[Saved entries]
/-! ### violate -/

@[simp] theorem State.violate_pending (t c : Nat) : (s.violate t c).pending = s.pending := by unfold State.violate; dsimp only; split <;> rfl
@[simp] theorem State.violate_freeCtr (t c : Nat) : (s.violate t c).freeCtr = s.freeCtr := by unfold State.violate; dsimp only; split <;> rfl
@[simp] theorem State.violate_resp (t c : Nat) : (s.violate t c).resp = s.resp := by unfold State.violate; dsimp only; split <;> rfl
@[simp] theorem State.violate_regs (t c : Nat) : (s.violate t c).regs = s.regs := by unfold State.violate; dsimp only; split <;> rfl
@[simp] theorem State.violate_evRaw (t c : Nat) : (s.violate t c).evRaw = s.evRaw := by unfold State.violate; dsimp only; split <;> rfl
@[simp] theorem State.violate_evEn (t c : Nat) : (s.violate t c).evEn = s.evEn := by unfold State.violate; dsimp only; split <;> rfl
@[simp] theorem State.violate_snap (t c : Nat) : (s.violate t c).snap = s.snap := by unfold State.violate; dsimp only; split <;> rfl
@[simp] theorem State.violate_soft (t c : Nat) : (s.violate t c).soft = s.soft := by unfold State.violate; dsimp only; split <;> rfl
@[simp] theorem State.violate_hif (t c : Nat) : (s.violate t c).hif = s.hif := by unfold State.violate; dsimp only; split <;> rfl
@[simp] theorem State.violate_irq (t c : Nat) : (s.violate t c).irq = s.irq := by unfold State.violate; dsimp only; split <;> rfl
@[simp] theorem State.violate_tb (t c : Nat) : (s.violate t c).tb = s.tb := by unfold State.violate; dsimp only; split <;> rfl
@[simp] theorem State.violate_fr (t c : Nat) : (s.violate t c).fr = s.fr := by unfold State.violate; dsimp only; split <;> rfl
@[simp] theorem State.violate_gov (t c : Nat) : (s.violate t c).gov = s.gov := by unfold State.violate; dsimp only; split <;> rfl
@[simp] theorem State.violate_rg (t c : Nat) : (s.violate t c).rg = s.rg := by unfold State.violate; dsimp only; split <;> rfl
@[simp] theorem State.violate_q (t c : Nat) : (s.violate t c).q = s.q := by unfold State.violate; dsimp only; split <;> rfl
@[simp] theorem State.violate_sy (t c : Nat) : (s.violate t c).sy = s.sy := by unfold State.violate; dsimp only; split <;> rfl
@[simp] theorem State.violate_mem (t c : Nat) : (s.violate t c).mem = s.mem := by unfold State.violate; dsimp only; split <;> rfl
@[simp] theorem State.violate_share (t c : Nat) : (s.violate t c).share = s.share := by unfold State.violate; dsimp only; split <;> rfl
@[simp] theorem State.violate_link (t c : Nat) : (s.violate t c).link = s.link := by unfold State.violate; dsimp only; split <;> rfl
@[simp] theorem State.violate_chk (t c : Nat) : (s.violate t c).chk = s.chk := by unfold State.violate; dsimp only; split <;> rfl
@[simp] theorem State.violate_route (t c : Nat) : (s.violate t c).route = s.route := by unfold State.violate; dsimp only; split <;> rfl
@[simp] theorem State.violate_frozen (t c : Nat) : (s.violate t c).frozen = s.frozen := by unfold State.violate; dsimp only; split <;> rfl
@[simp] theorem State.violate_mg (t c : Nat) : (s.violate t c).mg = s.mg := by unfold State.violate; dsimp only; split <;> rfl
@[simp] theorem State.violate_vsu (t c : Nat) : (s.violate t c).vsu = s.vsu := by unfold State.violate; dsimp only; split <;> rfl
@[simp] theorem State.violate_stm (t c : Nat) : (s.violate t c).stm = s.stm := by unfold State.violate; dsimp only; split <;> rfl
@[simp] theorem State.violate_tile (t c : Nat) : (s.violate t c).tile = s.tile := by unfold State.violate; dsimp only; split <;> rfl
@[simp] theorem State.violate_lp (t c : Nat) : (s.violate t c).lp = s.lp := by unfold State.violate; dsimp only; split <;> rfl
@[simp] theorem State.violate_pw (t c : Nat) : (s.violate t c).pw = s.pw := by unfold State.violate; dsimp only; split <;> rfl

/-! ### deny -/

@[simp] theorem State.deny_pending (p : Path) (g : Nat) : (s.deny p g).pending = s.pending := by unfold State.deny; split <;> simp
@[simp] theorem State.deny_freeCtr (p : Path) (g : Nat) : (s.deny p g).freeCtr = s.freeCtr := by unfold State.deny; split <;> simp
@[simp] theorem State.deny_resp (p : Path) (g : Nat) : (s.deny p g).resp = s.resp := by unfold State.deny; split <;> simp
@[simp] theorem State.deny_regs (p : Path) (g : Nat) : (s.deny p g).regs = s.regs := by unfold State.deny; split <;> simp
@[simp] theorem State.deny_evRaw (p : Path) (g : Nat) : (s.deny p g).evRaw = s.evRaw := by unfold State.deny; split <;> simp
@[simp] theorem State.deny_evEn (p : Path) (g : Nat) : (s.deny p g).evEn = s.evEn := by unfold State.deny; split <;> simp
@[simp] theorem State.deny_snap (p : Path) (g : Nat) : (s.deny p g).snap = s.snap := by unfold State.deny; split <;> simp
@[simp] theorem State.deny_soft (p : Path) (g : Nat) : (s.deny p g).soft = s.soft := by unfold State.deny; split <;> simp
@[simp] theorem State.deny_hif (p : Path) (g : Nat) : (s.deny p g).hif = s.hif := by unfold State.deny; split <;> simp
@[simp] theorem State.deny_irq (p : Path) (g : Nat) : (s.deny p g).irq = s.irq := by unfold State.deny; split <;> simp
@[simp] theorem State.deny_tb (p : Path) (g : Nat) : (s.deny p g).tb = s.tb := by unfold State.deny; split <;> simp
@[simp] theorem State.deny_fr (p : Path) (g : Nat) : (s.deny p g).fr = s.fr := by unfold State.deny; split <;> simp
@[simp] theorem State.deny_gov (p : Path) (g : Nat) : (s.deny p g).gov = s.gov := by unfold State.deny; split <;> simp
@[simp] theorem State.deny_rg (p : Path) (g : Nat) : (s.deny p g).rg = s.rg := by unfold State.deny; split <;> simp
@[simp] theorem State.deny_q (p : Path) (g : Nat) : (s.deny p g).q = s.q := by unfold State.deny; split <;> simp
@[simp] theorem State.deny_sy (p : Path) (g : Nat) : (s.deny p g).sy = s.sy := by unfold State.deny; split <;> simp
@[simp] theorem State.deny_mem (p : Path) (g : Nat) : (s.deny p g).mem = s.mem := by unfold State.deny; split <;> simp
@[simp] theorem State.deny_share (p : Path) (g : Nat) : (s.deny p g).share = s.share := by unfold State.deny; split <;> simp
@[simp] theorem State.deny_link (p : Path) (g : Nat) : (s.deny p g).link = s.link := by unfold State.deny; split <;> simp
@[simp] theorem State.deny_chk (p : Path) (g : Nat) : (s.deny p g).chk = s.chk := by unfold State.deny; split <;> simp
@[simp] theorem State.deny_route (p : Path) (g : Nat) : (s.deny p g).route = s.route := by unfold State.deny; split <;> simp
@[simp] theorem State.deny_frozen (p : Path) (g : Nat) : (s.deny p g).frozen = s.frozen := by unfold State.deny; split <;> simp
@[simp] theorem State.deny_mg (p : Path) (g : Nat) : (s.deny p g).mg = s.mg := by unfold State.deny; split <;> simp
@[simp] theorem State.deny_vsu (p : Path) (g : Nat) : (s.deny p g).vsu = s.vsu := by unfold State.deny; split <;> simp
@[simp] theorem State.deny_stm (p : Path) (g : Nat) : (s.deny p g).stm = s.stm := by unfold State.deny; split <;> simp
@[simp] theorem State.deny_tile (p : Path) (g : Nat) : (s.deny p g).tile = s.tile := by unfold State.deny; split <;> simp
@[simp] theorem State.deny_lp (p : Path) (g : Nat) : (s.deny p g).lp = s.lp := by unfold State.deny; split <;> simp
@[simp] theorem State.deny_pw (p : Path) (g : Nat) : (s.deny p g).pw = s.pw := by unfold State.deny; split <;> simp

/-! ### denyR -/

@[simp] theorem State.denyR_pending (p : Path) (g : Nat) : (s.denyR p g).pending = s.pending := by unfold State.denyR; split <;> simp
@[simp] theorem State.denyR_freeCtr (p : Path) (g : Nat) : (s.denyR p g).freeCtr = s.freeCtr := by unfold State.denyR; split <;> simp
@[simp] theorem State.denyR_resp (p : Path) (g : Nat) : (s.denyR p g).resp = s.resp := by unfold State.denyR; split <;> simp
@[simp] theorem State.denyR_regs (p : Path) (g : Nat) : (s.denyR p g).regs = s.regs := by unfold State.denyR; split <;> simp
@[simp] theorem State.denyR_evRaw (p : Path) (g : Nat) : (s.denyR p g).evRaw = s.evRaw := by unfold State.denyR; split <;> simp
@[simp] theorem State.denyR_evEn (p : Path) (g : Nat) : (s.denyR p g).evEn = s.evEn := by unfold State.denyR; split <;> simp
@[simp] theorem State.denyR_snap (p : Path) (g : Nat) : (s.denyR p g).snap = s.snap := by unfold State.denyR; split <;> simp
@[simp] theorem State.denyR_soft (p : Path) (g : Nat) : (s.denyR p g).soft = s.soft := by unfold State.denyR; split <;> simp
@[simp] theorem State.denyR_hif (p : Path) (g : Nat) : (s.denyR p g).hif = s.hif := by unfold State.denyR; split <;> simp
@[simp] theorem State.denyR_irq (p : Path) (g : Nat) : (s.denyR p g).irq = s.irq := by unfold State.denyR; split <;> simp
@[simp] theorem State.denyR_tb (p : Path) (g : Nat) : (s.denyR p g).tb = s.tb := by unfold State.denyR; split <;> simp
@[simp] theorem State.denyR_fr (p : Path) (g : Nat) : (s.denyR p g).fr = s.fr := by unfold State.denyR; split <;> simp
@[simp] theorem State.denyR_gov (p : Path) (g : Nat) : (s.denyR p g).gov = s.gov := by unfold State.denyR; split <;> simp
@[simp] theorem State.denyR_rg (p : Path) (g : Nat) : (s.denyR p g).rg = s.rg := by unfold State.denyR; split <;> simp
@[simp] theorem State.denyR_q (p : Path) (g : Nat) : (s.denyR p g).q = s.q := by unfold State.denyR; split <;> simp
@[simp] theorem State.denyR_sy (p : Path) (g : Nat) : (s.denyR p g).sy = s.sy := by unfold State.denyR; split <;> simp
@[simp] theorem State.denyR_mem (p : Path) (g : Nat) : (s.denyR p g).mem = s.mem := by unfold State.denyR; split <;> simp
@[simp] theorem State.denyR_share (p : Path) (g : Nat) : (s.denyR p g).share = s.share := by unfold State.denyR; split <;> simp
@[simp] theorem State.denyR_link (p : Path) (g : Nat) : (s.denyR p g).link = s.link := by unfold State.denyR; split <;> simp
@[simp] theorem State.denyR_chk (p : Path) (g : Nat) : (s.denyR p g).chk = s.chk := by unfold State.denyR; split <;> simp
@[simp] theorem State.denyR_route (p : Path) (g : Nat) : (s.denyR p g).route = s.route := by unfold State.denyR; split <;> simp
@[simp] theorem State.denyR_frozen (p : Path) (g : Nat) : (s.denyR p g).frozen = s.frozen := by unfold State.denyR; split <;> simp
@[simp] theorem State.denyR_mg (p : Path) (g : Nat) : (s.denyR p g).mg = s.mg := by unfold State.denyR; split <;> simp
@[simp] theorem State.denyR_vsu (p : Path) (g : Nat) : (s.denyR p g).vsu = s.vsu := by unfold State.denyR; split <;> simp
@[simp] theorem State.denyR_stm (p : Path) (g : Nat) : (s.denyR p g).stm = s.stm := by unfold State.denyR; split <;> simp
@[simp] theorem State.denyR_tile (p : Path) (g : Nat) : (s.denyR p g).tile = s.tile := by unfold State.denyR; split <;> simp
@[simp] theorem State.denyR_lp (p : Path) (g : Nat) : (s.denyR p g).lp = s.lp := by unfold State.denyR; split <;> simp
@[simp] theorem State.denyR_pw (p : Path) (g : Nat) : (s.denyR p g).pw = s.pw := by unfold State.denyR; split <;> simp

/-! ### sendCour -/

@[simp] theorem State.sendCour_pending (b : Bytes) : (s.sendCour b).pending = s.pending := rfl
@[simp] theorem State.sendCour_freeCtr (b : Bytes) : (s.sendCour b).freeCtr = s.freeCtr := rfl
@[simp] theorem State.sendCour_resp (b : Bytes) : (s.sendCour b).resp = s.resp := rfl
@[simp] theorem State.sendCour_regs (b : Bytes) : (s.sendCour b).regs = s.regs := rfl
@[simp] theorem State.sendCour_evRaw (b : Bytes) : (s.sendCour b).evRaw = s.evRaw := rfl
@[simp] theorem State.sendCour_evEn (b : Bytes) : (s.sendCour b).evEn = s.evEn := rfl
@[simp] theorem State.sendCour_cnt (b : Bytes) : (s.sendCour b).cnt = s.cnt := rfl
@[simp] theorem State.sendCour_snap (b : Bytes) : (s.sendCour b).snap = s.snap := rfl
@[simp] theorem State.sendCour_soft (b : Bytes) : (s.sendCour b).soft = s.soft := rfl
@[simp] theorem State.sendCour_hif (b : Bytes) : (s.sendCour b).hif = s.hif := rfl
@[simp] theorem State.sendCour_tb (b : Bytes) : (s.sendCour b).tb = s.tb := rfl
@[simp] theorem State.sendCour_fr (b : Bytes) : (s.sendCour b).fr = s.fr := rfl
@[simp] theorem State.sendCour_gov (b : Bytes) : (s.sendCour b).gov = s.gov := rfl
@[simp] theorem State.sendCour_rg (b : Bytes) : (s.sendCour b).rg = s.rg := rfl
@[simp] theorem State.sendCour_q (b : Bytes) : (s.sendCour b).q = s.q := rfl
@[simp] theorem State.sendCour_sy (b : Bytes) : (s.sendCour b).sy = s.sy := rfl
@[simp] theorem State.sendCour_mem (b : Bytes) : (s.sendCour b).mem = s.mem := rfl
@[simp] theorem State.sendCour_share (b : Bytes) : (s.sendCour b).share = s.share := rfl
@[simp] theorem State.sendCour_sec (b : Bytes) : (s.sendCour b).sec = s.sec := rfl
@[simp] theorem State.sendCour_link (b : Bytes) : (s.sendCour b).link = s.link := rfl
@[simp] theorem State.sendCour_chk (b : Bytes) : (s.sendCour b).chk = s.chk := rfl
@[simp] theorem State.sendCour_route (b : Bytes) : (s.sendCour b).route = s.route := rfl
@[simp] theorem State.sendCour_frozen (b : Bytes) : (s.sendCour b).frozen = s.frozen := rfl
@[simp] theorem State.sendCour_mg (b : Bytes) : (s.sendCour b).mg = s.mg := rfl
@[simp] theorem State.sendCour_vsu (b : Bytes) : (s.sendCour b).vsu = s.vsu := rfl
@[simp] theorem State.sendCour_stm (b : Bytes) : (s.sendCour b).stm = s.stm := rfl
@[simp] theorem State.sendCour_tile (b : Bytes) : (s.sendCour b).tile = s.tile := rfl
@[simp] theorem State.sendCour_lp (b : Bytes) : (s.sendCour b).lp = s.lp := rfl
@[simp] theorem State.sendCour_pw (b : Bytes) : (s.sendCour b).pw = s.pw := rfl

What the task asks :: Look above for the line holding "s.evEn := rfl" and the line holding "s.gov := rfl", then output exactly those two lines and every line between them, nothing more.

Exercise result ::
@[simp] theorem State.sendCour_evEn (b : Bytes) : (s.sendCour b).evEn = s.evEn := rfl
@[simp] theorem State.sendCour_cnt (b : Bytes) : (s.sendCour b).cnt = s.cnt := rfl
@[simp] theorem State.sendCour_snap (b : Bytes) : (s.sendCour b).snap = s.snap := rfl
@[simp] theorem State.sendCour_soft (b : Bytes) : (s.sendCour b).soft = s.soft := rfl
@[simp] theorem State.sendCour_hif (b : Bytes) : (s.sendCour b).hif = s.hif := rfl
@[simp] theorem State.sendCour_tb (b : Bytes) : (s.sendCour b).tb = s.tb := rfl
@[simp] theorem State.sendCour_fr (b : Bytes) : (s.sendCour b).fr = s.fr := rfl
@[simp] theorem State.sendCour_gov (b : Bytes) : (s.sendCour b).gov = s.gov := rfl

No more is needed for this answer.